Design information-assisted graph neural network for modeling central air conditioning systems

Abstract

Buildings consume huge amounts of energy to create a comfortable and healthy built environment for people. The building engineering industry has benefitted from the advances in building informatics, including the rich data available in modern buildings and the rapid development in computing technology and data science, for building energy management. Dynamic modeling is often essential to online control and optimization of building energy systems. Data-driven modeling empowered by advanced machine learning has achieved ground-breaking performance in capturing temporal relationships among multivariate building operation data in recent years. However, the structural relationships among the physical entities, e.g., the topology of air conditioning ductworks and terminals, are generally overlooked in existing data-driven modeling methods, although they are very helpful in capturing the relationships among building operation data.
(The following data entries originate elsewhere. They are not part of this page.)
/-- What a step on an empty queue does is the model's own way to let time pass (log 1), with the pins of the coming
milliseconds (log 21). A millisecond in which RESET has been low for 1 ms, or the supply falls below 2.85 V, hands over
the reset in place of all else, and a shorter low is discarded (R184, R194). Before start-up completes a step counts the
windows and pauses of the image read (R185); in CONFIG_FAIL it ages the replies (R7, R15). In the running part it hands
over the drain of a waiting notice (R67), else the measure ticks that are due (R155), else lets a millisecond of the
node timebase and of the round pass (R105), by which the retry timers (R171), the answer windows (R155), the presence
and CURTAIL filters (R4, R142) and the compute move, and hands over what that makes due: the watch of 6 s (R19) and the
second mark (R28) among it, at the model's instants (log 39). -/
def Obligations.IdleStepLetsTimePass : Prop :=
  ∀ s : State, s.pending = [] → Completes (step s) fun t =>
    let pins := s.coming.headD s.pins
    let moved : State := { s with
      pins := pins, coming := s.coming.tail
      resetHold := min 1000 (if 1000 ≤ pins.resetLead then s.resetHold + pins.resetLead else pins.resetTail) }
    let resets := pins.supply < 2850 ∨ 1000 ≤ s.resetHold + pins.resetLead ∨ 1000 ≤ pins.resetTail
    match s.boot with
    | .held => t = moved
    | .due n ms =>
      t = if resets then { moved with pending := [.reset] } else { moved with
        pending := if pins.busLow = true ∧ 10 ≤ ms + 1 then [.configReadAttemptFail .busHeldLow] else []
        boot := if pins.busLow = false then .reading n 0 else if 10 ≤ ms + 1 then .due n ms else .due n (ms + 1) }
    | .reading n ms =>
      t = if resets then { moved with pending := [.reset] } else { moved with
        pending := if 30 ≤ ms + 1 then [.configReadAttemptFail .timedOut] else []
        boot := if 30 ≤ ms + 1 then .reading n ms else .reading n (ms + 1) }
    | .waiting n ms =>
      t = if resets then { moved with pending := [.reset] } else { moved with
        pending := if 10 ≤ ms + 1 then [.configReadRetry] else []
        boot := if 10 ≤ ms + 1 then .waiting n ms else .waiting n (ms + 1) }
    | .configFail =>
      if resets then t = { moved with pending := [.reset] }
      else t = { moved with ports := t.ports, pending := t.pending }
      ∧ (∀ p : PortId, t.ports[p].link = { s.ports[p].link with reply := s.ports[p].link.reply.map fun r => (r.1, r.2 + 1) }
          ∧ t.ports[p].session = s.ports[p].session)
      ∧ ∀ c : Instr, c ∈ t.pending ↔ ∃ p : PortId, c = .padReply p ∧ ∃ r ∈ t.ports[p].link.reply, 20 ≤ r.2
    | .running =>
      match s.line.queue, s.engine.inFlight with
      | q :: _, none =>
        t = { s with pending := [match checkNotice q.notice with
          | none => .noticeRejected
          | some (.claim _ _) => .drainClaim
          | some (.announce _ _) => .drainAnnounce
          | some (.status _ _) => .drainStatus
          | some (.curtail _ _) => .drainCurtail
          | some (.directive d) =>
            match d.action with
            | .clear => .directiveClear
            | .padOffline => .directivePadOffline
            | .padOnline => .directivePadOnline] }
      | _, _ =>
        if ∃ p : PortId, s.enabled p = true ∧ s.ports[p].stage.nextTick ≤ s.now then
          t = { s with pending := t.pending, ports := t.ports }
          ∧ (∀ p : PortId, t.ports[p] =
              if s.enabled p = true ∧ s.ports[p].stage.nextTick ≤ s.now then
                { s.ports[p] with stage := { s.ports[p].stage with nextTick := s.ports[p].stage.nextTick + 100 } }
              else s.ports[p])
          ∧ ∀ c : Instr, c ∈ t.pending ↔
              ∃ p : PortId, c = .measureTickSend p ∧ s.enabled p = true ∧ s.ports[p].stage.nextTick ≤ s.now
        else if resets then t = { moved with pending := [.reset] }
        else
          let last := s.round.length ≤ s.round.phase + 1
          t = { moved with
            now := s.now + 1, pending := t.pending, ports := t.ports
            round := { s.round with phase := if last then s.round.phase else s.round.phase + 1 }
            curtail := { s.curtail with
              hold := if pins.curtail = s.curtail.pin then 0 else min 20 (s.curtail.hold + 1) }
            engine := { s.engine with
              inFlight := s.engine.inFlight.map fun c => { c with elapsed := c.elapsed + 1 } } }
          ∧ (∀ p : PortId, t.ports[p] = { s.ports[p] with
              change :=
                if s.enabled p = false then s.ports[p].change
                else if pins.presence.getLsbD p.val = s.ports[p].level then 0
                else min 50 (s.ports[p].change + 1)
              fault := { s.ports[p].fault with timer := s.ports[p].fault.timer.map fun n => n - 1 }
              stage := { s.ports[p].stage with awaiting := s.ports[p].stage.awaiting.map fun n => n + 1 }
              link := { s.ports[p].link with reply := s.ports[p].link.reply.map fun r => (r.1, r.2 + 1) } })
          ∧ (∀ p : PortId,
              let x := t.ports[p]
              let edge (up : Bool) : Prop :=
                s.enabled p = true ∧ x.level ≠ up ∧ pins.presence.getLsbD p.val = up ∧ 50 ≤ x.change
              (.retryTimerExpiry p ∈ t.pending ↔ s.enabled p = true ∧ x.fault.timer = some 0)
              ∧ (.noAnswer p ∈ t.pending ↔ s.enabled p = true ∧ ∃ n ∈ x.stage.awaiting, 30 ≤ n)
              ∧ (.padReply p ∈ t.pending ↔ s.enabled p = true ∧ ∃ r ∈ x.link.reply, 20 ≤ r.2)
              ∧ (.presenceRise p ∈ t.pending ↔ edge true) ∧ (.presenceFall p ∈ t.pending ↔ edge false)
              ∧ (.contactLoss p ∈ t.pending ↔
                  s.enabled p = true ∧ x.session.state.admitted = true ∧ ∃ w ∈ x.session.watch, w + 6000 ≤ t.now))
          ∧ (.curtailAssertion ∈ t.pending ↔ s.curtail.pin = false ∧ pins.curtail = true ∧ 20 ≤ t.curtail.hold)
          ∧ (.curtailRelease ∈ t.pending ↔ s.curtail.pin = true ∧ pins.curtail = false ∧ 20 ≤ t.curtail.hold)
          ∧ (.secondMark ∈ t.pending ↔ t.now % 1000 = 0)
          ∧ (.computeCompletion ∈ t.pending ↔ ∃ c ∈ t.engine.inFlight, 3 ≤ c.elapsed)
          ∧ (.roundBoundary ∈ t.pending ↔ last)

/-! ### Reset and start-up (chapter 12) -/

/-- R184, R185, R194: a reset at any point abandons what was in flight and puts every block at its reset values; while
RESET is low or the supply is below 2.85 V start-up does not begin; it reads the straps once and makes at most four
attempts, each of which begins when it is due or waits for a bus held low, and the fourth failure enters CONFIG_FAIL.
The values that the model gives the configuration before it is read are its own choice (log 5), and so is that a RESET
which has been high from the start of the millisecond has held high (log 44). -/
def Obligations.ResetAndStartupReads : Prop :=
  (∀ s : State, Completes (exec .reset s) fun t =>
    t = { State.reset with pending := s.pending, choice := s.choice, pins := s.pins, coming := s.coming
                           resetHold := s.resetHold }
    ∧ t.boot = .held ∧ t.tx.onLine = none ∧ t.engine.inFlight = none ∧ t.sup.faultPin = true ∧ t.sup.alertPin = false
    ∧ ∀ p : PortId, t.ports[p].session.state = .vacant ∧ t.ports[p].session.errors = 0 ∧ t.ports[p].fault.retries = 0
        ∧ t.ports[p].stage.enable = false ∧ t.ports[p].link.reply = none)
  ∧ (∀ (s : State) (straps : BitVec 4), Completes (exec (.startupBegin straps) s) fun t =>
    if s.boot = .held ∧ 2850 ≤ s.pins.supply ∧ s.resetHold = 0 ∧ s.pins.resetLead = 0 then
      t = { s with nodeId := t.nodeId, boot := if s.pins.busLow = true then .due 1 0 else .reading 1 0 }
      ∧ t.nodeId.val = straps.toNat
    else t = s)
  ∧ (∀ (s : State) (cause : ReadFailure) (n ms : Nat),
      (s.boot = .reading n ms ∧ cause ≠ .busHeldLow) ∨ (s.boot = .due n ms ∧ cause = .busHeldLow) →
      Completes (exec (.configReadAttemptFail cause) s) fun t =>
        t = { s with boot := if n < 4 then .waiting n 0 else .configFail })
  ∧ ∀ (s : State) (n ms : Nat), s.boot = .waiting n ms → Completes (exec .configReadRetry s) fun t =>
      t = { s with boot := if s.pins.busLow = true then .due (n + 1) 0 else .reading (n + 1) 0 }

/-- R186: the checks of an image of 128 bytes, on the values as read; a failed check leaves nothing but CONFIG_FAIL. -/
def Obligations.ImageChecksDecideStartup : Prop :=
  ∀ (s : State) (n ms : Nat) (image : List Byte) (presence : BitVec 4),
    s.boot = .reading n ms → image.length = 128 →
    Completes (exec (.configReadComplete image presence) s) fun t =>
      if image.getD 0 0 = 0x54 ∧ image.getD 1 0 = 0xC4
          ∧ be16 (image.getD 126 0) (image.getD 127 0) = (crc16 (image.take 126)).toNat
          ∧ image.getD 2 0 ≠ 0xFF
          ∧ 1 ≤ (image.getD 3 0).toNat ∧ (image.getD 3 0).toNat ≤ 16
          ∧ (∀ p : PortId, (image.getD (17 + p.val) 0).toNat < 4 ∨ image.getD (17 + p.val) 0 = 0xFF)
          ∧ (∀ p q : PortId, p ≠ q → image.getD (17 + p.val) 0 = image.getD (17 + q.val) 0 →
              image.getD (17 + p.val) 0 = 0xFF)
          ∧ (∃ p : PortId, image.getD (17 + p.val) 0 ≠ 0xFF)
          ∧ s.nodeId.val < (image.getD 3 0).toNat
      then t.boot = .running else t = { s with boot := .configFail }

/-- R188: at start-up completion every block begins from its reset values under the clamped configuration, the backoff
generator is loaded (R83), the first ticks are a quarter of a tick apart (R155), presence is sampled (R3), and FAULT is
released. -/
def Obligations.StartupCompletionStartsEveryBlock : Prop :=
  ∀ (s : State) (n ms : Nat) (image : List Byte) (presence : BitVec 4),
    s.boot = .reading n ms → image.length = 128 → imageGood image s.nodeId = true →
    Completes (exec (.configReadComplete image presence) s) fun t =>
      t = { State.reset with
              pending := s.pending, choice := s.choice, pins := { s.pins with presence := presence }, coming := s.coming
              resetHold := s.resetHold, boot := .running, nodeId := s.nodeId, cfg := clampImage image, ports := t.ports
              tx := { State.reset.tx with lfsr := t.tx.lfsr }
              curtail := CurtailMonitor.reset (clampImage image).lCfg
              sup := { State.reset.sup with faultPin := false } }
      ∧ (let x := BitVec.ofNat 16 (be16 (image.getD 126 0) (image.getD 127 0)) ^^^ BitVec.ofNat 16 s.nodeId.val
         t.tx.lfsr = if x = 0 then 1 else x)
      ∧ ∀ p : PortId,
          t.ports[p] =
            if (t.cfg.portMap[p]).isSome ∧ presence.getLsbD p.val = true then
              { Port.reset (25 * p.val) with level := true, session := Session.empty .arrived 0 }
            else Port.reset (25 * p.val)
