-- ==== Sys2Proof/Laws/State.lean ====
section
/-! SUPPORT. Laws/State.lean: what each straight-line update of the state leaves alone and what it writes, one lemma for
each field, true by unfolding, so that no later proof opens a record update. -/

namespace Sys2Proof.Machine

/-! ### State.updPort -/

@[simp] theorem State.updPort_pending (s : State) (p : PortId) (f : Port → Port) :
    (s.updPort p f).pending = s.pending := rfl
@[simp] theorem State.updPort_choice (s : State) (p : PortId) (f : Port → Port) :
    (s.updPort p f).choice = s.choice := rfl
@[simp] theorem State.updPort_pins (s : State) (p : PortId) (f : Port → Port) : (s.updPort p f).pins = s.pins := rfl
@[simp] theorem State.updPort_coming (s : State) (p : PortId) (f : Port → Port) :
    (s.updPort p f).coming = s.coming := rfl
@[simp] theorem State.updPort_resetHold (s : State) (p : PortId) (f : Port → Port) :
    (s.updPort p f).resetHold = s.resetHold := rfl
@[simp] theorem State.updPort_boot (s : State) (p : PortId) (f : Port → Port) : (s.updPort p f).boot = s.boot := rfl
@[simp] theorem State.updPort_nodeId (s : State) (p : PortId) (f : Port → Port) :
    (s.updPort p f).nodeId = s.nodeId := rfl
@[simp] theorem State.updPort_now (s : State) (p : PortId) (f : Port → Port) : (s.updPort p f).now = s.now := rfl
@[simp] theorem State.updPort_cfg (s : State) (p : PortId) (f : Port → Port) : (s.updPort p f).cfg = s.cfg := rfl
@[simp] theorem State.updPort_line (s : State) (p : PortId) (f : Port → Port) : (s.updPort p f).line = s.line := rfl
@[simp] theorem State.updPort_tx (s : State) (p : PortId) (f : Port → Port) : (s.updPort p f).tx = s.tx := rfl
@[simp] theorem State.updPort_peers (s : State) (p : PortId) (f : Port → Port) :
    (s.updPort p f).peers = s.peers := rfl
@[simp] theorem State.updPort_duplicateId (s : State) (p : PortId) (f : Port → Port) :
    (s.updPort p f).duplicateId = s.duplicateId := rfl
@[simp] theorem State.updPort_badKind (s : State) (p : PortId) (f : Port → Port) :
    (s.updPort p f).badKind = s.badKind := rfl
@[simp] theorem State.updPort_round (s : State) (p : PortId) (f : Port → Port) :
    (s.updPort p f).round = s.round := rfl
@[simp] theorem State.updPort_curtail (s : State) (p : PortId) (f : Port → Port) :
    (s.updPort p f).curtail = s.curtail := rfl
@[simp] theorem State.updPort_engine (s : State) (p : PortId) (f : Port → Port) :
    (s.updPort p f).engine = s.engine := rfl
@[simp] theorem State.updPort_sup (s : State) (p : PortId) (f : Port → Port) : (s.updPort p f).sup = s.sup := rfl
@[simp] theorem State.updPort_enabled (s : State) (p : PortId) (f : Port → Port) (q : PortId) :
    (s.updPort p f).enabled q = s.enabled q := rfl
theorem State.updPort_ports (s : State) (p : PortId) (f : Port → Port) :
    (s.updPort p f).ports = s.ports.set p (f s.ports[p]) := rfl

/-! ### State.updEnabled -/

@[simp] theorem State.updEnabled_pending (s : State) (f : PortId → Port → Port) :
    (s.updEnabled f).pending = s.pending := rfl
@[simp] theorem State.updEnabled_choice (s : State) (f : PortId → Port → Port) :
    (s.updEnabled f).choice = s.choice := rfl
@[simp] theorem State.updEnabled_pins (s : State) (f : PortId → Port → Port) : (s.updEnabled f).pins = s.pins := rfl
@[simp] theorem State.updEnabled_coming (s : State) (f : PortId → Port → Port) :
    (s.updEnabled f).coming = s.coming := rfl
@[simp] theorem State.updEnabled_resetHold (s : State) (f : PortId → Port → Port) :
    (s.updEnabled f).resetHold = s.resetHold := rfl
@[simp] theorem State.updEnabled_boot (s : State) (f : PortId → Port → Port) : (s.updEnabled f).boot = s.boot := rfl
@[simp] theorem State.updEnabled_nodeId (s : State) (f : PortId → Port → Port) :
    (s.updEnabled f).nodeId = s.nodeId := rfl
@[simp] theorem State.updEnabled_now (s : State) (f : PortId → Port → Port) : (s.updEnabled f).now = s.now := rfl
@[simp] theorem State.updEnabled_cfg (s : State) (f : PortId → Port → Port) : (s.updEnabled f).cfg = s.cfg := rfl
@[simp] theorem State.updEnabled_line (s : State) (f : PortId → Port → Port) : (s.updEnabled f).line = s.line := rfl
@[simp] theorem State.updEnabled_tx (s : State) (f : PortId → Port → Port) : (s.updEnabled f).tx = s.tx := rfl
@[simp] theorem State.updEnabled_peers (s : State) (f : PortId → Port → Port) :
    (s.updEnabled f).peers = s.peers := rfl
@[simp] theorem State.updEnabled_duplicateId (s : State) (f : PortId → Port → Port) :
    (s.updEnabled f).duplicateId = s.duplicateId := rfl
@[simp] theorem State.updEnabled_badKind (s : State) (f : PortId → Port → Port) :
    (s.updEnabled f).badKind = s.badKind := rfl
@[simp] theorem State.updEnabled_round (s : State) (f : PortId → Port → Port) :
    (s.updEnabled f).round = s.round := rfl
@[simp] theorem State.updEnabled_curtail (s : State) (f : PortId → Port → Port) :
    (s.updEnabled f).curtail = s.curtail := rfl
@[simp] theorem State.updEnabled_engine (s : State) (f : PortId → Port → Port) :
    (s.updEnabled f).engine = s.engine := rfl
@[simp] theorem State.updEnabled_sup (s : State) (f : PortId → Port → Port) : (s.updEnabled f).sup = s.sup := rfl
@[simp] theorem State.updEnabled_enabled (s : State) (f : PortId → Port → Port) (q : PortId) :
    (s.updEnabled f).enabled q = s.enabled q := rfl
theorem State.updEnabled_ports (s : State) (f : PortId → Port → Port) : (s.updEnabled f).ports =
    Vector.ofFn fun p : Fin 4 => if s.enabled p then f p s.ports[p] else s.ports[p] := rfl

/-! ### State.markStopped -/

@[simp] theorem State.markStopped_pending (s : State) (p : PortId) : (s.markStopped p).pending = s.pending := rfl
@[simp] theorem State.markStopped_choice (s : State) (p : PortId) : (s.markStopped p).choice = s.choice := rfl
@[simp] theorem State.markStopped_pins (s : State) (p : PortId) : (s.markStopped p).pins = s.pins := rfl
@[simp] theorem State.markStopped_coming (s : State) (p : PortId) : (s.markStopped p).coming = s.coming := rfl
@[simp] theorem State.markStopped_resetHold (s : State) (p : PortId) : (s.markStopped p).resetHold = s.resetHold := rfl
@[simp] theorem State.markStopped_boot (s : State) (p : PortId) : (s.markStopped p).boot = s.boot := rfl
@[simp] theorem State.markStopped_nodeId (s : State) (p : PortId) : (s.markStopped p).nodeId = s.nodeId := rfl
@[simp] theorem State.markStopped_now (s : State) (p : PortId) : (s.markStopped p).now = s.now := rfl
@[simp] theorem State.markStopped_cfg (s : State) (p : PortId) : (s.markStopped p).cfg = s.cfg := rfl
@[simp] theorem State.markStopped_ports (s : State) (p : PortId) : (s.markStopped p).ports = s.ports := rfl
@[simp] theorem State.markStopped_line (s : State) (p : PortId) : (s.markStopped p).line = s.line := rfl
@[simp] theorem State.markStopped_tx (s : State) (p : PortId) : (s.markStopped p).tx = s.tx := rfl
@[simp] theorem State.markStopped_peers (s : State) (p : PortId) : (s.markStopped p).peers = s.peers := rfl
@[simp] theorem State.markStopped_duplicateId (s : State) (p : PortId) :
    (s.markStopped p).duplicateId = s.duplicateId := rfl
@[simp] theorem State.markStopped_badKind (s : State) (p : PortId) : (s.markStopped p).badKind = s.badKind := rfl
@[simp] theorem State.markStopped_round (s : State) (p : PortId) : (s.markStopped p).round = s.round := rfl
@[simp] theorem State.markStopped_curtail (s : State) (p : PortId) : (s.markStopped p).curtail = s.curtail := rfl
@[simp] theorem State.markStopped_engine_boundary (s : State) (p : PortId) :
    (s.markStopped p).engine.boundary = s.engine.boundary := rfl
@[simp] theorem State.markStopped_engine_request (s : State) (p : PortId) :
    (s.markStopped p).engine.request = s.engine.request := rfl
@[simp] theorem State.markStopped_engine_agePending (s : State) (p : PortId) :
    (s.markStopped p).engine.agePending = s.engine.agePending := rfl
@[simp] theorem State.markStopped_engine_huntPending (s : State) (p : PortId) :
    (s.markStopped p).engine.huntPending = s.engine.huntPending := rfl
@[simp] theorem State.markStopped_engine_wanted (s : State) (p : PortId) :
    (s.markStopped p).engine.wanted = s.engine.wanted := rfl
@[simp] theorem State.markStopped_engine_short (s : State) (p : PortId) :
    (s.markStopped p).engine.short = s.engine.short := rfl
@[simp] theorem State.markStopped_engine_headroom (s : State) (p : PortId) :
    (s.markStopped p).engine.headroom = s.engine.headroom := rfl
@[simp] theorem State.markStopped_engine_completed (s : State) (p : PortId) :
    (s.markStopped p).engine.completed = s.engine.completed := rfl
@[simp] theorem State.markStopped_sup (s : State) (p : PortId) : (s.markStopped p).sup = s.sup := rfl
@[simp] theorem State.markStopped_enabled (s : State) (p : PortId) (q : PortId) :
    (s.markStopped p).enabled q = s.enabled q := rfl
@[simp] theorem State.markStopped_engine_inFlight (s : State) (p : PortId) : (s.markStopped p).engine.inFlight =
    s.engine.inFlight.map fun c => { c with stopped := c.stopped.set p true } := rfl

/-! ### State.placeCurtail -/

@[simp] theorem State.placeCurtail_pending (s : State) (a : Bool) : (s.placeCurtail a).pending = s.pending := rfl
@[simp] theorem State.placeCurtail_choice (s : State) (a : Bool) : (s.placeCurtail a).choice = s.choice := rfl
@[simp] theorem State.placeCurtail_pins (s : State) (a : Bool) : (s.placeCurtail a).pins = s.pins := rfl
@[simp] theorem State.placeCurtail_coming (s : State) (a : Bool) : (s.placeCurtail a).coming = s.coming := rfl
@[simp] theorem State.placeCurtail_resetHold (s : State) (a : Bool) : (s.placeCurtail a).resetHold = s.resetHold := rfl
@[simp] theorem State.placeCurtail_boot (s : State) (a : Bool) : (s.placeCurtail a).boot = s.boot := rfl
@[simp] theorem State.placeCurtail_nodeId (s : State) (a : Bool) : (s.placeCurtail a).nodeId = s.nodeId := rfl
@[simp] theorem State.placeCurtail_now (s : State) (a : Bool) : (s.placeCurtail a).now = s.now := rfl
@[simp] theorem State.placeCurtail_cfg (s : State) (a : Bool) : (s.placeCurtail a).cfg = s.cfg := rfl
@[simp] theorem State.placeCurtail_ports (s : State) (a : Bool) : (s.placeCurtail a).ports = s.ports := rfl
@[simp] theorem State.placeCurtail_line (s : State) (a : Bool) : (s.placeCurtail a).line = s.line := rfl
@[simp] theorem State.placeCurtail_peers (s : State) (a : Bool) : (s.placeCurtail a).peers = s.peers := rfl
@[simp] theorem State.placeCurtail_duplicateId (s : State) (a : Bool) :
    (s.placeCurtail a).duplicateId = s.duplicateId := rfl
@[simp] theorem State.placeCurtail_badKind (s : State) (a : Bool) : (s.placeCurtail a).badKind = s.badKind := rfl
@[simp] theorem State.placeCurtail_round (s : State) (a : Bool) : (s.placeCurtail a).round = s.round := rfl
@[simp] theorem State.placeCurtail_curtail (s : State) (a : Bool) : (s.placeCurtail a).curtail = s.curtail := rfl
@[simp] theorem State.placeCurtail_engine (s : State) (a : Bool) : (s.placeCurtail a).engine = s.engine := rfl
@[simp] theorem State.placeCurtail_sup (s : State) (a : Bool) : (s.placeCurtail a).sup = s.sup := rfl
@[simp] theorem State.placeCurtail_enabled (s : State) (a : Bool) (q : PortId) :
    (s.placeCurtail a).enabled q = s.enabled q := rfl
@[simp] theorem State.placeCurtail_tx (s : State) (a : Bool) :
    (s.placeCurtail a).tx = s.tx.placeCurtail ⟨a, s.cfg.pc⟩ := rfl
This study proposes to represent building air conditioning systems as graphs for machine learning, whose nodes and edges represent physical entities (e.g., VAV terminals) and their connections (e.g., ductwork), respectively. A novel graph neural network-based methodology is developed for dynamic modeling of central air conditioning systems, which consists of three steps, i.e., automated graph structure design, development of graph neural network, and model evaluation and explanation. Viable and generalizable graph structure design methods based on design information, e.g., design drawings and BIM models, and machine learning algorithms for model development and explanation are proposed.